* Assignment *
Copy out each line below that has the word "stream" in it.

+++ Dataset records +++

-- ==== Sys2Proof/Certificates/Slice0/Obligations.lean ====
section
/-! DEFINITION. The statements about the machine, for the provers. -/

open Sys2Proof Sys2Proof.Machine

-- Encoding.

/-- R165 to R171: the word written for a well-formed wave instruction decodes to that instruction, in the mode that assigns the
most words (R180). -/
def Obligations.WaveRoundTrip : Prop :=
  ∀ (i : Instr) (w : Dword), encodeWave i = some w → i.WellFormed true = true → decodeWave true w = .ok i

/-- R171, R292 to R306: the word written for a well-formed matrix-stream instruction decodes to that instruction. -/
def Obligations.SeqRoundTrip : Prop :=
  ∀ (i : Instr) (w : Dword), encodeSeq i = some w → i.WellFormed false = true → decodeSeq w = .ok i

/-- R164: a word that decodes is the word of the instruction it decodes to, so that no bit of it is ignored; and that instruction is
well formed. -/
def Obligations.WaveDecodesItsWord : Prop :=
  ∀ (reeve : Bool) (w : Dword) (i : Instr), decodeWave reeve w = .ok i →
    encodeWave i = some w ∧ i.WellFormed reeve = true

/-- Words written out from the encoding tables: IADD v2, v0, v1 of .b32 width n32 (R165, R208), MOVI v4, #5 (R167, R223), LD.b32 v6,
[v2:3 + 8] (R168, R246), BRA +16 (R169), EXIT (R192), and in the matrix stream MEND (R303). -/
def Obligations.DecodeWords : Prop :=
  decodeWave false 0x2020004000100000#64 = .ok (.iadd false .n32 { d := 2, a := 0, b := 1 }) ∧
  decodeWave false 0x4200040000000005#64 = .ok (.movi false .b32 { d := 4, imm := 5 }) ∧
  decodeWave false 0x8040060200000008#64 = .ok (.ldVector .b32 { d := 6, ar := 2, off := 8 }) ∧
  decodeWave false 0x0100000000000010#64 = .ok (.bra { off := 16 }) ∧
  decodeWave false 0x0600000000000000#64 = .ok (.exit {}) ∧
  decodeSeq 0x1500000000000000#64 = .ok .mend ∧
  decodeWave false 0xC000000000000000#64 = .access ∧ decodeWave true 0xC000000000000000#64 = .ok .eret ∧
  decodeWave false 0x1700000000000000#64 = .illegal ∧ decodeWave false 0xF000000000000000#64 = .clause

-- Arithmetic.

/-- R211, R212, R216 to R222: the integer arithmetic words, the logical words and MOV, the shifts and the bit words complete, and their
destination holds the value that the rules give of their operands: sum, difference, product, high product, multiply-add, widening
multiply-add, minimum, maximum, absolute value, negative; AND, OR, XOR, NOT, a table of three inputs, a copy; shifts, rotations,
funnel shifts; bit fields, counts and permutations. Nothing else changes but counts and the wave's place. -/
def Obligations.IntegerWords : Prop :=
  ∀ (i : Instr) (r : IntRule),
    arithRule i = some r ∨ logicRule i = some r ∨ shiftRule i = some r ∨ bitRule i = some r →
    ∀ s : State, s.mayIssue i → intCompletes s i r

/-- R216: AND, OR, XOR and NOT are OPC 0x32 and 0x33, sub 0 to 3, TY 4 or 5, and compute bitwise over the w bits of their type: a AND b,
a OR b, a XOR b, and NOT a; NOT reads only A. -/
def Obligations.BitwiseRule : Prop :=
  ∀ (sf : Bool) (ty : ITy) (x : VF) (i : Instr) (sub : BitVec 4) (f : Bool → Bool → Bool),
    (i = .and sf ty x ∧ sub = 0 ∧ f = and) ∨ (i = .or sf ty x ∧ sub = 1 ∧ f = or) ∨ (i = .xor sf ty x ∧ sub = 2 ∧ f = xor) ∨
      (i = .not sf ty x ∧ sub = 3 ∧ f = fun a _ => !a) →
    (∀ reeve, i.WellFormed reeve = true → ty = .b32 ∨ ty = .b64) ∧
    (∀ reeve w, decodeWave reeve w = .ok i → w.extractLsb' 56 8 = (if sf then 0x33 else 0x32) ∧ w.extractLsb' 49 4 = sub ∧
      (w.extractLsb' 53 3 = 4 ∨ w.extractLsb' 53 3 = 5)) ∧
    (i = .not sf ty x → ∀ reeve, i.WellFormed reeve = true → ∀ o ∈ opdsOf i, o.reads = true → o.file = formFile sf → o.reg = x.a.toNat) ∧
    ∀ s : State, i.WellFormed false = true → s.mayIssue i → ∃ t, exec i s = .next t ∧
      if sf then ∀ n, n < tyBits ty → s.actOf i ≠ 0 →
        ((t.wave s.cur).rsn x.d.toNat ty.regs).testBit n =
          let o := s.srcS s.cur (s.wave s.cur) x ty.regs ty.regs 0
          f (o.a.testBit n) (o.b.testBit n)
      else ∀ (l : Fin 32) (n : Nat), n < tyBits ty → inMask (s.actOf i) l = true →
        ((t.wave s.cur).rvn x.d.toNat ty.regs l).testBit n =
          let o := s.srcV s.cur (s.wave s.cur) x ty.regs ty.regs 0 l
          f (o.a.testBit n) (o.b.testBit n)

+++

* Answer box *
/-- R171, R292 to R306: the word written for a well-formed matrix-stream instruction decodes to that instruction. -/
[v2:3 + 8] (R168, R246), BRA +16 (R169), EXIT (R192), and in the matrix stream MEND (R303). -/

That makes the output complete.